/ Alpine trek - Е5, GR5 or The Walkers Haute Route Which one?
We did last year TMB: http://www.chaldakov.com/far.htm
Now we want to take another route in the Alps...?
1. I am looking for trip around 15 -20 days.
2. Trip possible to make only with tent.
3. I choose between:
3.1. Е5 (Lake Constance to Verona)
3.2. GR5 (Les Houches to Modane)
3.3. The Walkers Haute Route (Chamonix to Zermatt)
One experienced what would you recommend?
Did Modane to Les Houches last summer down GR5/GR55 and had an awesome time. Don't miss the GR55 section through the Vanoise, it was the highlight. No bothers wild camping for most of the way but it's forbidden in the Vanoise apart from next to a couple of the huts. Took us 6 days with full camping gear so you could likely do more in 15-20 days if you wanted to.
Along who huts can be stretched tent? Where to find information to plan my route?
We worked from this book:
We did have a map as well, though you could get away without it.

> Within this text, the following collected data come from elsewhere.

@[simp] theorem State.mapSprite_params (s : State) (i : Fin 8) (f : SpriteUnit → SpriteUnit) : (s.mapSprite i f).params = s.params := rfl
@[simp] theorem State.mapSprite_regs (s : State) (i : Fin 8) (f : SpriteUnit → SpriteUnit) : (s.mapSprite i f).regs = s.regs := rfl
@[simp] theorem State.mapSprite_irqFlags (s : State) (i : Fin 8) (f : SpriteUnit → SpriteUnit) : (s.mapSprite i f).irqFlags = s.irqFlags := rfl
@[simp] theorem State.mapSprite_cursor (s : State) (i : Fin 8) (f : SpriteUnit → SpriteUnit) : (s.mapSprite i f).cursor = s.cursor := rfl
@[simp] theorem State.mapSprite_display (s : State) (i : Fin 8) (f : SpriteUnit → SpriteUnit) : (s.mapSprite i f).display = s.display := rfl
@[simp] theorem State.mapSprite_refreshCounter (s : State) (i : Fin 8) (f : SpriteUnit → SpriteUnit) : (s.mapSprite i f).refreshCounter = s.refreshCounter := rfl
@[simp] theorem State.mapSprite_lines (s : State) (i : Fin 8) (f : SpriteUnit → SpriteUnit) : (s.mapSprite i f).lines = s.lines := rfl
@[simp] theorem State.mapSprite_sprites (s : State) (i : Fin 8) (f : SpriteUnit → SpriteUnit) : (s.mapSprite i f).sprites = s.sprites.set i (f s.sprites[i]) := rfl
@[simp] theorem State.mapSprite_collision (s : State) (i : Fin 8) (f : SpriteUnit → SpriteUnit) : (s.mapSprite i f).collision = s.collision := rfl
@[simp] theorem State.mapSprite_gfxLine (s : State) (i : Fin 8) (f : SpriteUnit → SpriteUnit) : (s.mapSprite i f).gfxLine = s.gfxLine := rfl
@[simp] theorem State.mapSprite_border (s : State) (i : Fin 8) (f : SpriteUnit → SpriteUnit) : (s.mapSprite i f).border = s.border := rfl
@[simp] theorem State.mapSprite_pen (s : State) (i : Fin 8) (f : SpriteUnit → SpriteUnit) : (s.mapSprite i f).pen = s.pen := rfl
@[simp] theorem State.mapSprite_arbiter (s : State) (i : Fin 8) (f : SpriteUnit → SpriteUnit) : (s.mapSprite i f).arbiter = s.arbiter := rfl
@[simp] theorem State.mapSprite_framebuffer (s : State) (i : Fin 8) (f : SpriteUnit → SpriteUnit) : (s.mapSprite i f).framebuffer = s.framebuffer := rfl
@[simp] theorem State.mapSprite_agenda (s : State) (i : Fin 8) (f : SpriteUnit → SpriteUnit) : (s.mapSprite i f).agenda = s.agenda := rfl
@[simp] theorem State.mapSprite_env (s : State) (i : Fin 8) (f : SpriteUnit → SpriteUnit) : (s.mapSprite i f).env = s.env := rfl
@[simp] theorem State.mapSprite_reg (s : State) (i : Fin 8) (f : SpriteUnit → SpriteUnit) (c : Nat) : (s.mapSprite i f).reg c = s.reg c := rfl

@[simp] theorem State.writeRow_params (s : State) (y : Nat) (row : List Nibble) : (s.writeRow y row).params = s.params := rfl
@[simp] theorem State.writeRow_regs (s : State) (y : Nat) (row : List Nibble) : (s.writeRow y row).regs = s.regs := rfl
@[simp] theorem State.writeRow_irqFlags (s : State) (y : Nat) (row : List Nibble) : (s.writeRow y row).irqFlags = s.irqFlags := rfl
@[simp] theorem State.writeRow_cursor (s : State) (y : Nat) (row : List Nibble) : (s.writeRow y row).cursor = s.cursor := rfl
@[simp] theorem State.writeRow_display (s : State) (y : Nat) (row : List Nibble) : (s.writeRow y row).display = s.display := rfl
@[simp] theorem State.writeRow_refreshCounter (s : State) (y : Nat) (row : List Nibble) : (s.writeRow y row).refreshCounter = s.refreshCounter := rfl
@[simp] theorem State.writeRow_lines (s : State) (y : Nat) (row : List Nibble) : (s.writeRow y row).lines = s.lines := rfl
@[simp] theorem State.writeRow_sprites (s : State) (y : Nat) (row : List Nibble) : (s.writeRow y row).sprites = s.sprites := rfl
@[simp] theorem State.writeRow_collision (s : State) (y : Nat) (row : List Nibble) : (s.writeRow y row).collision = s.collision := rfl
@[simp] theorem State.writeRow_gfxLine (s : State) (y : Nat) (row : List Nibble) : (s.writeRow y row).gfxLine = s.gfxLine := rfl
@[simp] theorem State.writeRow_border (s : State) (y : Nat) (row : List Nibble) : (s.writeRow y row).border = s.border := rfl
@[simp] theorem State.writeRow_pen (s : State) (y : Nat) (row : List Nibble) : (s.writeRow y row).pen = s.pen := rfl
@[simp] theorem State.writeRow_arbiter (s : State) (y : Nat) (row : List Nibble) : (s.writeRow y row).arbiter = s.arbiter := rfl
@[simp] theorem State.writeRow_framebuffer (s : State) (y : Nat) (row : List Nibble) : (s.writeRow y row).framebuffer = Memory.write (some (blankRow s.params)) s.framebuffer y row := rfl
@[simp] theorem State.writeRow_agenda (s : State) (y : Nat) (row : List Nibble) : (s.writeRow y row).agenda = s.agenda := rfl
@[simp] theorem State.writeRow_env (s : State) (y : Nat) (row : List Nibble) : (s.writeRow y row).env = s.env := rfl
@[simp] theorem State.writeRow_reg (s : State) (y : Nat) (row : List Nibble) (c : Nat) : (s.writeRow y row).reg c = s.reg c := rfl

@[simp] theorem State.borderSample_params (s : State) (k : Fin 5) : (s.borderSample k).params = s.params := rfl
@[simp] theorem State.borderSample_regs (s : State) (k : Fin 5) : (s.borderSample k).regs = s.regs := rfl
@[simp] theorem State.borderSample_irqFlags (s : State) (k : Fin 5) : (s.borderSample k).irqFlags = s.irqFlags := rfl
@[simp] theorem State.borderSample_cursor (s : State) (k : Fin 5) : (s.borderSample k).cursor = s.cursor := rfl
@[simp] theorem State.borderSample_display (s : State) (k : Fin 5) : (s.borderSample k).display = s.display := rfl
@[simp] theorem State.borderSample_refreshCounter (s : State) (k : Fin 5) : (s.borderSample k).refreshCounter = s.refreshCounter := rfl
@[simp] theorem State.borderSample_lines (s : State) (k : Fin 5) : (s.borderSample k).lines = s.lines := rfl
@[simp] theorem State.borderSample_sprites (s : State) (k : Fin 5) : (s.borderSample k).sprites = s.sprites := rfl
@[simp] theorem State.borderSample_collision (s : State) (k : Fin 5) : (s.borderSample k).collision = s.collision := rfl
@[simp] theorem State.borderSample_gfxLine (s : State) (k : Fin 5) : (s.borderSample k).gfxLine = s.gfxLine := rfl
@[simp] theorem State.borderSample_pen (s : State) (k : Fin 5) : (s.borderSample k).pen = s.pen := rfl
@[simp] theorem State.borderSample_arbiter (s : State) (k : Fin 5) : (s.borderSample k).arbiter = s.arbiter := rfl
@[simp] theorem State.borderSample_framebuffer (s : State) (k : Fin 5) : (s.borderSample k).framebuffer = s.framebuffer := rfl
@[simp] theorem State.borderSample_agenda (s : State) (k : Fin 5) : (s.borderSample k).agenda = s.agenda := rfl
@[simp] theorem State.borderSample_env (s : State) (k : Fin 5) : (s.borderSample k).env = s.env := rfl
@[simp] theorem State.borderSample_reg (s : State) (k : Fin 5) (c : Nat) : (s.borderSample k).reg c = s.reg c := rfl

We camped at Refuge de la Leisse, I forget which of the others allow camping - it's only a couple of the high ones.
E5 or GR5 or The Walkers Haute Route - Which one is more suitable for tents trek?
Does anyone know a site with GPS Trek (gpx) for The E5 Trans-Alp?
If you are doing the north end of the GR5, start from Lake Geneva - starting at the Chamonix valley misses out some attractive country.
Hi, sorry to hijack this thread! I'm doing the Lake Geneva-Cham section in July....was it doable in approach shoes?
Thanks to this site but I have not found a similar route - The E5 Trans-Alp.
I did a different section, but it was very comfortable in approach shoes - I'd be surprised if LG-Cham were any different.
I did this section of the GR5 a number of years ago now and you should have no trouble doing the route in approach shoes. I can't remember anywhere that you would have difficulties, most of the way it is on good paths. It is a lovely walk if you get good weather. Hope you enjoy it.
Thanks Phil & Alan
We did Lake Geneva to Briancon in about 18 days, all camping except for one night in a hut on the GR55 section, where camping, even overnight bivouacking is banned (though I think this ban is often ignored in the way wild camping happens here). It is a lovely route, all good tracks though a bit rough and small sections of snow even in August. We used the cicerone book, it was very handy. I recommend it and intend to finish it off when we retire!
Do you have a list of camp sites along the way?
I bivied along the stretch from Evian to Chamonix. Each day was roughly up and over a col then down into the next town/village. I don't remember seeing many campsites - but in any case it was easier to have dinner, stock up on food, then set off again until dark.
Some of the descents were killer though, most notably the one into Samoens.
The gr5 is camp able, though My brother and I and separately My wife used Bivvy bags. Way marking was good usually about 4 days between shops.
There was a Gite D'etape in La Chapelle D'Abondance that had a bit of grass you could camp on. For the next stage we wild camped near Lac Vert. In Samoens there was a Camp Site but we opted to stay in a Gite D'etape. We were going to wild camp near to Lac D'Anterne / Col D'Anterne for the views of Mont Blanc but there was a massive lightning storm so we ended up in the refuge. Got to say it was over ten years ago that I did this so the camp sites etc could well have changed.
Thanks very usable information!
Yes, I think I might have been wearing Inov-8 Flyroc when I was there, substantial sole, but Inov-8 Roclite might be better. But of course I was not doing the trek, just days, so I was not carrying a heavy pack. After years of flogging up peaks in such as Koflach plastic shell boots it is a blessed relief to wear lightweight footwear. I would just comment that a pair of poles becomes more essential in maintaining balance, and would be more so with a heavy pack. Earlier in the year you might have met too much snow on the cols though.
Oh, if you have the time, spend two nights in a refuge and nip up the Cornettes de Bise or the Dents d'Oche (bouqetins). And of course don't plunge straight down from the Brevent into Chamonix, contour along the marvellous balcony trail towards Argentiere.
All noted, cheers. I'll probably use Haglofs Vertigo. I'm going lightweight all round, 25 litre sac, and using a pole/s as my knees are shot!
did the balcony previously when on the TMB so will heed your advice.